▶ Requirement
The string "outcome" appears in some lines of the entries that follow; copy each such line.

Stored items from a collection

-- ==== Sys2Proof/Tests/Slice0.lean ====
section
/-! SUPPORT. Tests of the model. Expected results come from the spec: the Encoding and Example lines of the rules, and hand computation from a
rule where a test says so. The last part gives, for every obligation that has hypotheses, a concrete state and operands that meet them. -/

namespace Sys2Proof.Tests

open Sys2Proof.Machine

/-! ## Helpers -/

/-- A machine of a configuration after reset with the floating-point unit on (mstatus.FS = 1) and the trap vectors set. -/
def start (c : Config) : State :=
  let s := State.resetOf c
  { s with csr := { s.csr with mstatus := s.csr.mstatus ||| 0x2000, mtvec := 0x200, stvec := 0x300 } }

/-- x registers set. -/
def withX (xs : List (RegIdx × Word)) (s : State) : State := xs.foldl (fun s p => s.setX p.1 p.2) s

/-- f registers set. -/
def withF (fs : List (RegIdx × Word)) (s : State) : State :=
  { s with f := fs.foldl (fun f p => f.set p.1.toNat p.2 p.1.isLt) s.f }

/-- Bytes of RAM set: from an address on, the low `n` bytes of a value, little-endian. -/
def withMem (ms : List (Nat × Nat × Nat)) (s : State) : State :=
  { s with mem := ms.foldl (fun m p =>
      Memory.writeBytes m p.1 ((List.range p.2.1).map fun k => BitVec.ofNat 8 (p.2.2 / 256 ^ k))) s.mem }

/-- The `n` bytes of RAM from an address on, as a little-endian number. -/
def ramAt (s : State) (a n : Nat) : Nat := littleEndian ((List.range n).map fun k => Memory.read s.mem (a + k))

/-- The outcome is a next state. -/
def isNext : StepResult → Bool
  | .next _ => true
  | .fault _ => false
  | .refused _ => false

/-- The next state of an outcome that is one. -/
def after (s : State) : StepResult → State
  | .next t => t
  | .fault _ => s
  | .refused _ => s

theorem next_of {s : State} {r : StepResult} (h : isNext r = true) : r = .next (after s r) := by
  cases r <;> simp_all [isNext, after]

/-- A word decodes to an instruction, the instruction is well formed, and its encoding is the word. -/
def reads (c : Config) (n : Insn) (i : Instr) : Bool :=
  decide (decode c n = some i) && i.wellFormed c && decide (encode c.xlen i = n)

/-- One Example line: the word, what stands in registers and memory before it, and what it gives. Flags are those accrued. -/
structure Row where
  word : BitVec 32
  xs : List (RegIdx × Word) := []
  fs : List (RegIdx × Word) := []
  ms : List (Nat × Nat × Nat) := []
  pc : Word := 0x1000
  next : Word := 0x1004
  outX : List (RegIdx × Word) := []
  outF : List (RegIdx × Word) := []
  outM : List (Nat × Nat × Nat) := []
  flags : BitVec 8 := 0

/-- The state in which the row's word is the next instruction. -/
def Row.before (c : Config) (r : Row) : State :=
  placeWord { withMem r.ms (withF r.fs (withX r.xs (start c))) with pc := r.pc } r.word

/-- One step from there retires and gives what the row says. -/
def Row.ok (c : Config) (r : Row) : Bool :=
  match step (r.before c) with
  | .next t =>
    decide (t.out.outcome = .retired) && (t.pc == r.next) && (t.csr.fcsr == r.flags)
      && r.outX.all (fun p => t.getX p.1 == p.2) && r.outF.all (fun p => t.getF p.1 == p.2)
      && r.outM.all (fun p => ramAt t p.1 p.2.1 == p.2.2)
  | _ => false

/-! ## WellFormed refuses ill-formed terms, one for each check -/

theorem test_wf_xlen : (Instr.ld 5 6 0).wellFormed Config.default32 = false
    ∧ (Instr.c_jal 0).wellFormed Config.default = false := by decide

theorem test_wf_extension : (Instr.mul 5 6 7).wellFormed { Config.default with ext := { Config.default.ext with m := false } } = false
    ∧ (Instr.c_fld 0 1 0).wellFormed { Config.default with ext := { Config.default.ext with d := false } } = false := by decide

theorem test_wf_shamt : (Instr.slli 5 6 32).wellFormed Config.default32 = false
    ∧ (Instr.c_srli 0 32).wellFormed Config.default32 = false ∧ (Instr.rori 5 6 32).wellFormed Config.default32 = false
    ∧ (Instr.bclri 5 6 63).wellFormed Config.default32 = false ∧ (Instr.slli 5 6 63).wellFormed Config.default = true := by decide

theorem test_wf_compressed : (Instr.c_addi4spn 0 0).wellFormed Config.default = false
    ∧ (Instr.c_addi 0 1).wellFormed Config.default = false ∧ (Instr.c_addiw 0 1).wellFormed Config.default = false
    ∧ (Instr.c_lwsp 0 1).wellFormed Config.default = false ∧ (Instr.c_ldsp 0 1).wellFormed Config.default = false
    ∧ (Instr.c_addi16sp 0).wellFormed Config.default = false ∧ (Instr.c_lui 2 1).wellFormed Config.default = false
    ∧ (Instr.c_lui 5 0).wellFormed Config.default = false ∧ (Instr.c_jr 0).wellFormed Config.default = false
    ∧ (Instr.c_jalr 0).wellFormed Config.default = false ∧ (Instr.c_mv 5 0).wellFormed Config.default = false
    ∧ (Instr.c_add 5 0).wellFormed Config.default = false := by decide

theorem test_wf_rm : (Instr.fadd_s 1 2 3 5).wellFormed Config.default = false
    ∧ (Instr.fmadd_d 1 2 3 4 6).wellFormed Config.default = false ∧ (Instr.fsqrt_d 1 2 7).wellFormed Config.default = true := by
  decide

/-! ## Decoding and encoding: the word of every Example line, by family -/

/-- 40_base_integer.md, the Example lines. -/
theorem test_words_base_1 :
    reads Config.default (.w 0x123452B7) (Instr.lui 5 74565) = true
      ∧ reads Config.default (.w 0x00001297) (Instr.auipc 5 1) = true
      ∧ reads Config.default (.w 0x008000EF) (Instr.jal 1 4) = true
      ∧ reads Config.default (.w 0x004280E7) (Instr.jalr 1 5 4) = true
      ∧ reads Config.default (.w 0x00208463) (Instr.beq 1 2 4) = true
      ∧ reads Config.default (.w 0xFE209EE3) (Instr.bne 1 2 (-2)) = true
      ∧ reads Config.default (.w 0x0020C463) (Instr.blt 1 2 4) = true
      ∧ reads Config.default (.w 0x0020D463) (Instr.bge 1 2 4) = true
      ∧ reads Config.default (.w 0x0020E463) (Instr.bltu 1 2 4) = true
      ∧ reads Config.default (.w 0x0020F463) (Instr.bgeu 1 2 4) = true
      ∧ reads Config.default (.w 0x00828303) (Instr.lb 6 5 8) = true
      ∧ reads Config.default (.w 0x00829303) (Instr.lh 6 5 8) = true := by
  decide

/-- 40_base_integer.md, the Example lines. -/
theorem test_words_base_2 :
    reads Config.default (.w 0xFFC2A303) (Instr.lw 6 5 (-4)) = true
      ∧ reads Config.default (.w 0x0082C303) (Instr.lbu 6 5 8) = true
      ∧ reads Config.default (.w 0x0082D303) (Instr.lhu 6 5 8) = true
      ∧ reads Config.default (.w 0x00628423) (Instr.sb 6 5 8) = true
      ∧ reads Config.default (.w 0x00629423) (Instr.sh 6 5 8) = true
      ∧ reads Config.default (.w 0xFE62AE23) (Instr.sw 6 5 (-4)) = true
      ∧ reads Config.default (.w 0xFFD28313) (Instr.addi 6 5 (-3)) = true
      ∧ reads Config.default (.w 0xFFD2A313) (Instr.slti 6 5 (-3)) = true
      ∧ reads Config.default (.w 0xFFD2B313) (Instr.sltiu 6 5 (-3)) = true
      ∧ reads Config.default (.w 0xFFD2C313) (Instr.xori 6 5 (-3)) = true
      ∧ reads Config.default (.w 0x0052E313) (Instr.ori 6 5 5) = true
      ∧ reads Config.default (.w 0xFFD2F313) (Instr.andi 6 5 (-3)) = true := by
  decide

/-- 40_base_integer.md, the Example lines. -/
theorem test_words_base_3 :
    reads Config.default (.w 0x00329313) (Instr.slli 6 5 3) = true
      ∧ reads Config.default (.w 0x0032D313) (Instr.srli 6 5 3) = true
      ∧ reads Config.default (.w 0x4032D313) (Instr.srai 6 5 3) = true
      ∧ reads Config.default (.w 0x006283B3) (Instr.add 7 5 6) = true
      ∧ reads Config.default (.w 0x406283B3) (Instr.sub 7 5 6) = true
      ∧ reads Config.default (.w 0x006293B3) (Instr.sll 7 5 6) = true
      ∧ reads Config.default (.w 0x0062A3B3) (Instr.slt 7 5 6) = true
      ∧ reads Config.default (.w 0x0062B3B3) (Instr.sltu 7 5 6) = true
      ∧ reads Config.default (.w 0x0062C3B3) (Instr.xor 7 5 6) = true
      ∧ reads Config.default (.w 0x0062D3B3) (Instr.srl 7 5 6) = true
      ∧ reads Config.default (.w 0x4062D3B3) (Instr.sra 7 5 6) = true
      ∧ reads Config.default (.w 0x0062E3B3) (Instr.or 7 5 6) = true := by
  decide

▶ Your solution
/-- The outcome is a next state. -/
/-- The next state of an outcome that is one. -/
    decide (t.out.outcome = .retired) && (t.pc == r.next) && (t.csr.fcsr == r.flags)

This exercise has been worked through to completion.